Once the line with "unfold State.vlvUnpeak" is found in the entries below, print it and each following line exactly, stopping after the line with "Keeps.ite | with_reducible apply State.vlvSet_keeps | split"; print nothing else.

Records from a dataset
::::::

-- ==== Sys2Proof/Laws/KeepsValve.lean ====
section
/-! SUPPORT. The operations of Machine/Valve.lean keep the queue of commands and the canonical form, and change no part outside
their footprint. -/

set_option linter.unusedSimpArgs false
set_option linter.unusedVariables false
set_option Elab.async false

namespace Sys2Proof.Machine

theorem State.vchMod_keeps {s0 : Orig} {s : State} (h : Keeps s0 s) (n : Nat) (f : VlvCh → VlvCh) (hm : Sub 4398046511104 s0.m) : Keeps s0 (State.vchMod s n f) := by
  unfold State.vchMod
  try dsimp only
  repeat' first | with_reducible assumption | with_reducible intro _ | ((with_reducible refine Sub.tr ?_ hm); exact rfl) | with_reducible apply Keeps.ite | with_reducible apply State.putVlv_keeps | split

theorem State.vlvSet_keeps {s0 : Orig} {s : State} (h : Keeps s0 s) (n i : Nat) (v : Bool) (hm : Sub 1024 s0.m) : Keeps s0 (State.vlvSet s n i v) := by
  unfold State.vlvSet
  try dsimp only
  repeat' first | with_reducible assumption | with_reducible intro _ | ((with_reducible refine Sub.tr ?_ hm); exact rfl) | with_reducible apply Keeps.ite | with_reducible apply State.setBit_keeps | split

theorem State.vlvShow_keeps {s0 : Orig} {s : State} (h : Keeps s0 s) (n : Nat) (hm : Sub 1024 s0.m) : Keeps s0 (State.vlvShow s n) := by
  unfold State.vlvShow
  try dsimp only
  repeat' first | with_reducible assumption | with_reducible intro _ | ((with_reducible refine Sub.tr ?_ hm); exact rfl) | with_reducible apply Keeps.ite | with_reducible apply State.each_keeps | with_reducible apply State.setF_keeps | with_reducible apply State.setBit_keeps | split

theorem State.vlvCount_keeps {s0 : Orig} {s : State} (h : Keeps s0 s) (n k : Nat) (hm : Sub 1024 s0.m) : Keeps s0 (State.vlvCount s n k) := by
  unfold State.vlvCount
  try dsimp only
  repeat' first | with_reducible assumption | with_reducible intro _ | ((with_reducible refine Sub.tr ?_ hm); exact rfl) | with_reducible apply Keeps.ite | with_reducible apply State.incF_keeps | split

theorem State.vlvParams_keeps {s0 : Orig} {s : State} (h : Keeps s0 s) (n g1 : Nat) (hm : Sub 4398046511104 s0.m) : Keeps s0 (State.vlvParams s n g1) := by
  unfold State.vlvParams
  try dsimp only
  repeat' first | with_reducible assumption | with_reducible intro _ | ((with_reducible refine Sub.tr ?_ hm); exact rfl) | with_reducible apply Keeps.ite | with_reducible apply State.vchMod_keeps | split

theorem State.vlvTakeBand_keeps {s0 : Orig} {s : State} (h : Keeps s0 s) (n : Nat) (hm : Sub 1024 s0.m) : Keeps s0 (State.vlvTakeBand s n) := by
  unfold State.vlvTakeBand
  try dsimp only
  repeat' first | with_reducible assumption | with_reducible intro _ | ((with_reducible refine Sub.tr ?_ hm); exact rfl) | with_reducible apply Keeps.ite | with_reducible apply State.setF_keeps | with_reducible apply State.vlvSet_keeps | split

theorem State.vlvTakeSwap_keeps {s0 : Orig} {s : State} (h : Keeps s0 s) (n : Nat) (hm : Sub 550292947976 s0.m) : Keeps s0 (State.vlvTakeSwap s n) := by
  unfold State.vlvTakeSwap
  try dsimp only
  repeat' first | with_reducible assumption | with_reducible intro _ | ((with_reducible refine Sub.tr ?_ hm); exact rfl) | with_reducible apply Keeps.ite | with_reducible apply State.setBit_keeps | with_reducible apply State.vlvEvent_keeps | split

theorem State.vlvIdle_keeps {s0 : Orig} {s : State} (h : Keeps s0 s) (n : Nat) (hm : Sub 550292947976 s0.m) : Keeps s0 (State.vlvIdle s n) := by
  unfold State.vlvIdle
  try dsimp only
  repeat' first | with_reducible assumption | with_reducible intro _ | ((with_reducible refine Sub.tr ?_ hm); exact rfl) | with_reducible apply Keeps.ite | with_reducible apply State.vlvTakeBand_keeps | with_reducible apply State.vlvTakeSwap_keeps | split

theorem State.vlvCycle_keeps {s0 : Orig} {s : State} (h : Keeps s0 s) (n : Nat) (hm : Sub 4398046511104 s0.m) : Keeps s0 (State.vlvCycle s n) := by
  unfold State.vlvCycle
  try dsimp only
  repeat' first | with_reducible assumption | with_reducible intro _ | ((with_reducible refine Sub.tr ?_ hm); exact rfl) | with_reducible apply Keeps.ite | with_reducible apply State.putVlv_keeps | split

theorem State.vlvDecay_keeps {s0 : Orig} {s : State} (h : Keeps s0 s) (n mode : Nat) (hm : Sub 4398046512128 s0.m) : Keeps s0 (State.vlvDecay s n mode) := by
  unfold State.vlvDecay
  try dsimp only
  repeat' first | with_reducible assumption | with_reducible intro _ | ((with_reducible refine Sub.tr ?_ hm); exact rfl) | with_reducible apply Keeps.ite | with_reducible apply State.vchMod_keeps | with_reducible apply State.vlvSet_keeps | split

theorem State.vlvApply_keeps {s0 : Orig} {s : State} (h : Keeps s0 s) (n t : Nat) (d : Option (Nat × Nat × Nat)) (hm : Sub 4948607894536 s0.m) : Keeps s0 (State.vlvApply s n t d) := by
  unfold State.vlvApply
  try dsimp only
  repeat' first | with_reducible assumption | with_reducible intro _ | ((with_reducible refine Sub.tr ?_ hm); exact rfl) | with_reducible apply Keeps.ite | with_reducible apply State.vchMod_keeps | with_reducible apply State.setF_keeps | with_reducible apply State.vlvDecay_keeps | with_reducible apply State.cmdEnd_keeps | with_reducible apply State.vlvCycle_keeps | with_reducible apply State.putVlv_keeps | with_reducible apply State.vlvShow_keeps | split

theorem State.setQueue_keeps {s0 : Orig} {s : State} (h : Keeps s0 s) (g : Nat) (q : List VReq) (hm : Sub 4398046511104 s0.m) : Keeps s0 (State.setQueue s g q) := by
  unfold State.setQueue
  try dsimp only
  repeat' first | with_reducible assumption | with_reducible intro _ | ((with_reducible refine Sub.tr ?_ hm); exact rfl) | with_reducible apply Keeps.ite | with_reducible apply State.putVlv_keeps | split

theorem State.vlvWithdraw_keeps {s0 : Orig} {s : State} (h : Keeps s0 s) (n : Nat) (hm : Sub 4398046512128 s0.m) : Keeps s0 (State.vlvWithdraw s n) := by
  unfold State.vlvWithdraw
  try dsimp only
  repeat' first | with_reducible assumption | with_reducible intro _ | ((with_reducible refine Sub.tr ?_ hm); exact rfl) | with_reducible apply Keeps.ite | with_reducible apply State.setQueue_keeps | with_reducible apply State.vlvSet_keeps | with_reducible apply State.putVlv_keeps | split

theorem State.vlvRefuse_keeps {s0 : Orig} {s : State} (h : Keeps s0 s) (n : Nat) (hm : Sub 4948339459080 s0.m) : Keeps s0 (State.vlvRefuse s n) := by
  unfold State.vlvRefuse
  try dsimp only
  repeat' first | with_reducible assumption | with_reducible intro _ | ((with_reducible refine Sub.tr ?_ hm); exact rfl) | with_reducible apply Keeps.ite | with_reducible apply State.vlvSet_keeps | with_reducible apply State.vlvCount_keeps | with_reducible apply State.vlvEvent_keeps | with_reducible apply State.vchMod_keeps | split

theorem State.vlvLower_keeps {s0 : Orig} {s : State} (h : Keeps s0 s) (n t : Nat) (d : Option (Nat × Nat × Nat)) (hm : Sub 4948607894536 s0.m) : Keeps s0 (State.vlvLower s n t d) := by
  unfold State.vlvLower
  try dsimp only
  repeat' first | with_reducible assumption | with_reducible intro _ | ((with_reducible refine Sub.tr ?_ hm); exact rfl) | with_reducible apply Keeps.ite | with_reducible apply State.vchMod_keeps | with_reducible apply State.vlvWithdraw_keeps | with_reducible apply State.vlvApply_keeps | split

theorem State.vlvUnpeak_keeps {s0 : Orig} {s : State} (h : Keeps s0 s) (n : Nat) (hm : Sub 1024 s0.m) : Keeps s0 (State.vlvUnpeak s n) := by
  unfold State.vlvUnpeak
  try dsimp only
  repeat' first | with_reducible assumption | with_reducible intro _ | ((with_reducible refine Sub.tr ?_ hm); exact rfl) | with_reducible apply Keeps.ite | with_reducible apply State.vlvSet_keeps | split

theorem State.vlvRequest_keeps {s0 : Orig} {s : State} (h : Keeps s0 s) (n : Nat) (d : Option (Nat × Nat × Nat)) (wait : Bool) (hm : Sub 4948607894536 s0.m) : Keeps s0 (State.vlvRequest s n d wait) := by
  unfold State.vlvRequest
  try dsimp only
  repeat' first | with_reducible assumption | with_reducible intro _ | ((with_reducible refine Sub.tr ?_ hm); exact rfl) | with_reducible apply Keeps.ite | with_reducible apply State.vlvUnpeak_keeps | with_reducible apply State.vlvLower_keeps | with_reducible apply State.setQueue_keeps | with_reducible apply State.vchMod_keeps | with_reducible apply State.vlvApply_keeps | with_reducible apply State.vlvRefuse_keeps | with_reducible apply State.vlvSet_keeps | split

theorem State.vlvAbort_keeps {s0 : Orig} {s : State} (h : Keeps s0 s) (n : Nat) (hm : Sub 4398046512128 s0.m) : Keeps s0 (State.vlvAbort s n) := by
  unfold State.vlvAbort
  try dsimp only
  repeat' first | with_reducible assumption | with_reducible intro _ | ((with_reducible refine Sub.tr ?_ hm); exact rfl) | with_reducible apply Keeps.ite | with_reducible apply State.vlvSet_keeps | with_reducible apply State.vchMod_keeps | with_reducible apply State.vlvWithdraw_keeps | split

theorem State.vlvZero_keeps {s0 : Orig} {s : State} (h : Keeps s0 s) (n : Nat) (hm : Sub 4948607894536 s0.m) : Keeps s0 (State.vlvZero s n) := by
  unfold State.vlvZero
  try dsimp only
  repeat' first | with_reducible assumption | with_reducible intro _ | ((with_reducible refine Sub.tr ?_ hm); exact rfl) | with_reducible apply Keeps.ite | with_reducible apply State.vchMod_keeps | with_reducible apply State.vlvUnpeak_keeps | with_reducible apply State.vlvApply_keeps | with_reducible apply State.vlvDecay_keeps | with_reducible apply State.vlvShow_keeps | split

theorem State.vlvEnd_keeps {s0 : Orig} {s : State} (h : Keeps s0 s) (n : Nat) (hm : Sub 4948607894536 s0.m) : Keeps s0 (State.vlvEnd s n) := by
  unfold State.vlvEnd
  try dsimp only
  repeat' first | with_reducible assumption | with_reducible intro _ | ((with_reducible refine Sub.tr ?_ hm); exact rfl) | with_reducible apply Keeps.ite | with_reducible apply State.vlvAbort_keeps | with_reducible apply State.vlvZero_keeps | with_reducible apply State.vlvEvent_keeps | with_reducible apply State.vlvIdle_keeps | split

theorem State.vlvFail_keeps {s0 : Orig} {s : State} (h : Keeps s0 s) (n : Nat) (off : Bool) (hm : Sub 4948607894536 s0.m) : Keeps s0 (State.vlvFail s n off) := by
  unfold State.vlvFail
  try dsimp only
  repeat' first | with_reducible assumption | with_reducible intro _ | ((with_reducible refine Sub.tr ?_ hm); exact rfl) | with_reducible apply Keeps.ite | with_reducible apply State.vlvAbort_keeps | with_reducible apply State.vlvSet_keeps | with_reducible apply State.setBit_keeps | with_reducible apply State.vchMod_keeps | with_reducible apply State.vlvRequest_keeps | with_reducible apply State.vlvZero_keeps | with_reducible apply State.vlvIdle_keeps | split

theorem State.vlvOffNow_keeps {s0 : Orig} {s : State} (h : Keeps s0 s) (n : Nat) (hm : Sub 4948607894536 s0.m) : Keeps s0 (State.vlvOffNow s n) := by
  unfold State.vlvOffNow
  try dsimp only
  repeat' first | with_reducible assumption | with_reducible intro _ | ((with_reducible refine Sub.tr ?_ hm); exact rfl) | with_reducible apply Keeps.ite | with_reducible apply State.vlvAbort_keeps | with_reducible apply State.vchMod_keeps | with_reducible apply State.vlvZero_keeps | with_reducible apply State.vlvShow_keeps | with_reducible apply State.vlvIdle_keeps | split

theorem State.vlvStart_keeps {s0 : Orig} {s : State} (h : Keeps s0 s) (n i : Nat) (hm : Sub 4948339459080 s0.m) : Keeps s0 (State.vlvStart s n i) := by
  unfold State.vlvStart
  try dsimp only
  repeat' first | with_reducible assumption | with_reducible intro _ | ((with_reducible refine Sub.tr ?_ hm); exact rfl) | with_reducible apply Keeps.ite | with_reducible apply State.vlvTakeSwap_keeps | with_reducible apply State.setF_keeps | with_reducible apply State.vlvSet_keeps | with_reducible apply State.vlvParams_keeps | with_reducible apply State.vchMod_keeps | split

theorem State.vlvAct_keeps {s0 : Orig} {s : State} (h : Keeps s0 s) (n : Nat) (c : VCmd) (hm : Sub 4948607894536 s0.m) : Keeps s0 (State.vlvAct s n c) := by
  unfold State.vlvAct
  try dsimp only
  repeat' first | with_reducible assumption | with_reducible intro _ | ((with_reducible refine Sub.tr ?_ hm); exact rfl) | with_reducible apply Keeps.ite | with_reducible apply State.vlvEnd_keeps | with_reducible apply State.vlvAbort_keeps | with_reducible apply State.vlvStart_keeps | split

theorem State.vlvFault_keeps {s0 : Orig} {s : State} (h : Keeps s0 s) (n : Nat) (hm : Sub 4948607894536 s0.m) : Keeps s0 (State.vlvFault s n) := by
  unfold State.vlvFault
  try dsimp only
  repeat' first | with_reducible assumption | with_reducible intro _ | ((with_reducible refine Sub.tr ?_ hm); exact rfl) | with_reducible apply Keeps.ite | with_reducible apply State.vlvEvent_keeps | with_reducible apply State.vlvFail_keeps | split

theorem State.vlvSetPc_keeps {s0 : Orig} {s : State} (h : Keeps s0 s) (n i : Nat) (hm : Sub 4398046512128 s0.m) : Keeps s0 (State.vlvSetPc s n i) := by
  unfold State.vlvSetPc
  try dsimp only
  repeat' first | with_reducible assumption | with_reducible intro _ | ((with_reducible refine Sub.tr ?_ hm); exact rfl) | with_reducible apply Keeps.ite | with_reducible apply State.setF_keeps | with_reducible apply State.vchMod_keeps | split

theorem State.vlvPast_keeps {s0 : Orig} {s : State} (h : Keeps s0 s) (n pc : Nat) (hm : Sub 4948607894536 s0.m) : Keeps s0 (State.vlvPast s n pc) := by
  unfold State.vlvPast
  try dsimp only
  repeat' first | with_reducible assumption | with_reducible intro _ | ((with_reducible refine Sub.tr ?_ hm); exact rfl) | with_reducible apply Keeps.ite | with_reducible apply State.vlvSetPc_keeps | with_reducible apply State.vlvFault_keeps | split

theorem State.vlvNext_keeps {s0 : Orig} {s : State} (h : Keeps s0 s) (n pc : Nat) (hm : Sub 4948607894536 s0.m) : Keeps s0 (State.vlvNext s n pc) := by
  unfold State.vlvNext
  try dsimp only
  repeat' first | with_reducible assumption | with_reducible intro _ | ((with_reducible refine Sub.tr ?_ hm); exact rfl) | with_reducible apply Keeps.ite | with_reducible apply State.vlvPast_keeps | split

theorem State.vlvResume_keeps {s0 : Orig} {s : State} (h : Keeps s0 s) (n : Nat) (hm : Sub 4948607894536 s0.m := by first | assumption | exact Sub.tr rfl (by assumption)) : Keeps s0 (State.vlvResume s n) := by
  unfold State.vlvResume
  try dsimp only
  repeat' first | with_reducible assumption | with_reducible intro _ | ((with_reducible refine Sub.tr ?_ hm); exact rfl) | with_reducible apply Keeps.ite | with_reducible apply State.vchMod_keeps | with_reducible apply State.vlvPast_keeps | split

theorem State.vlvSeti_keeps {s0 : Orig} {s : State} (h : Keeps s0 s) (n src v : Nat) (hm : Sub 4948607894536 s0.m) : Keeps s0 (State.vlvSeti s n src v) := by
  unfold State.vlvSeti
  try dsimp only
  repeat' first | with_reducible assumption | with_reducible intro _ | ((with_reducible refine Sub.tr ?_ hm); exact rfl) | with_reducible apply Keeps.ite | with_reducible apply State.vchMod_keeps | with_reducible apply State.vlvRequest_keeps | split

theorem State.vlvHold_keeps {s0 : Orig} {s : State} (h : Keeps s0 s) (n : Nat) (h : VHold) (hm : Sub 4948607894536 s0.m) : Keeps s0 (State.vlvHold s n h) := by
  unfold State.vlvHold
  try dsimp only
  repeat' first | with_reducible assumption | with_reducible intro _ | ((with_reducible refine Sub.tr ?_ hm); exact rfl) | with_reducible apply Keeps.ite | with_reducible apply State.vchMod_keeps | with_reducible apply State.vlvAct_keeps | split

::::::

Your response -
  unfold State.vlvUnpeak
  try dsimp only
  repeat' first | with_reducible assumption | with_reducible intro _ | ((with_reducible refine Sub.tr ?_ hm); exact rfl) | with_reducible apply Keeps.ite | with_reducible apply State.vlvSet_keeps | split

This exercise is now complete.